-- Information supplied --
-- ==== Sys2Proof/Decode.lean ====
section
/-! DEFINITION. The decoder of 30_encoding.md R94, total on the 2^32 command words (R102), and the
encoder of R105. A command is one 32-bit word that the host writes to `CMD` (R90); it is never
fetched from memory, so it has no byte order (R65). -/

namespace Sys2Proof

/-- The number of a padding class (R33, R93). -/
def kpadCode : KPad → Nat
  | .keccak => 0
  | .sha3 => 1
  | .shake => 2
  | .cshake => 3

/-- The padding class of a 2-bit field (R93). -/
def kpadOf (b : BitVec 2) : KPad :=
  match b.toNat with
  | 0 => .keccak
  | 1 => .sha3
  | 2 => .shake
  | _ => .cshake

/-- Field `op`, bits 31..24 (R91). -/
def fieldOp (c : Word) : BitVec 8 := c.extractLsb' 24 8

/-- Field `alg`, bits 23..20 (R91). -/
def fieldAlg (c : Word) : BitVec 4 := c.extractLsb' 20 4

/-- Field `kpad`, bits 19..18 (R91). -/
def fieldKpad (c : Word) : BitVec 2 := c.extractLsb' 18 2

/-- Field `zero`, bits 17..10 (R91). -/
def fieldZero (c : Word) : BitVec 8 := c.extractLsb' 10 8

/-- Field `kbits`, bits 9..0 (R91). -/
def fieldKbits (c : Word) : BitVec 10 := c.extractLsb' 0 10

/-- One row of the opcode map (R94): a word `c` is of this row when `c &&& mask = pattern`. -/
structure Row where
  pattern : Word
  mask : Word
  instr : Word → Instr

/-- The opcode map, row by row as R94 prints it. -/
def opcodeMap : List Row :=
  [ ⟨0x01100000#32, 0xFFFFFFFF#32, fun _ => .initMd5⟩,
    ⟨0x01200000#32, 0xFFFFFFFF#32, fun _ => .initSha1⟩,
    ⟨0x01300000#32, 0xFFFFFFFF#32, fun _ => .initSha256⟩,
    ⟨0x01400000#32, 0xFFF3FC00#32, fun c => .initKeccak (kpadOf (fieldKpad c)) (fieldKbits c).toNat⟩,
    ⟨0x02000000#32, 0xFFFFFFFF#32, fun _ => .update⟩,
    ⟨0x03000000#32, 0xFFFFFFFF#32, fun _ => .digest⟩,
    ⟨0x04000000#32, 0xFFFFFFFF#32, fun _ => .reset⟩,
    ⟨0x10000000#32, 0xFFFFFFFF#32, fun _ => .xfMd5⟩,
    ⟨0x11000000#32, 0xFFFFFFFF#32, fun _ => .xfSha1⟩,
    ⟨0x12000000#32, 0xFFFFFFFF#32, fun _ => .xfSha256⟩,
    ⟨0x13000000#32, 0xFFFFFFFF#32, fun _ => .xfKeccakf⟩ ]

/-- The command of a word: that of the first row that matches; `none` when the word is illegal
(R94, R100). -/
def decode (c : Word) : Option Instr :=
  (opcodeMap.find? fun r => c &&& r.mask == r.pattern).map fun r => r.instr c

/-- The word of a command (R91, R94, R105). -/
def encode : Instr → Word
  | .initMd5 => 0x01100000#32
  | .initSha1 => 0x01200000#32
  | .initSha256 => 0x01300000#32
  | .initKeccak kpad kbits => BitVec.ofNat 32 (0x01400000 + kpadCode kpad * 2 ^ 18 + kbits)
  | .update => 0x02000000#32
  | .digest => 0x03000000#32
  | .reset => 0x04000000#32
  | .xfMd5 => 0x10000000#32
  | .xfSha1 => 0x11000000#32
  | .xfSha256 => 0x12000000#32
  | .xfKeccakf => 0x13000000#32

/-- The command of a table word `w` of `nbits` bits, every bit above them 0: a command is one 32-bit
word (R103), so a number that needs more bits is no command word. -/
def decodeTableWord (nbits w : Nat) : Option Instr :=
  if w % 2 ^ nbits < 2 ^ 32 then decode (BitVec.ofNat 32 (w % 2 ^ nbits)) else none

end Sys2Proof
end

-- Problem --
In the listing above, start at the line with "fetched from memory, so", go on through the line with "17..10 (R91). -/", and copy each of those lines exactly; leave out all the rest.

-- Exercise response --
fetched from memory, so it has no byte order (R65). -/

namespace Sys2Proof

/-- The number of a padding class (R33, R93). -/
def kpadCode : KPad → Nat
  | .keccak => 0
  | .sha3 => 1
  | .shake => 2
  | .cshake => 3

/-- The padding class of a 2-bit field (R93). -/
def kpadOf (b : BitVec 2) : KPad :=
  match b.toNat with
  | 0 => .keccak
  | 1 => .sha3
  | 2 => .shake
  | _ => .cshake

/-- Field `op`, bits 31..24 (R91). -/
def fieldOp (c : Word) : BitVec 8 := c.extractLsb' 24 8

/-- Field `alg`, bits 23..20 (R91). -/
def fieldAlg (c : Word) : BitVec 4 := c.extractLsb' 20 4

/-- Field `kpad`, bits 19..18 (R91). -/
def fieldKpad (c : Word) : BitVec 2 := c.extractLsb' 18 2

/-- Field `zero`, bits 17..10 (R91). -/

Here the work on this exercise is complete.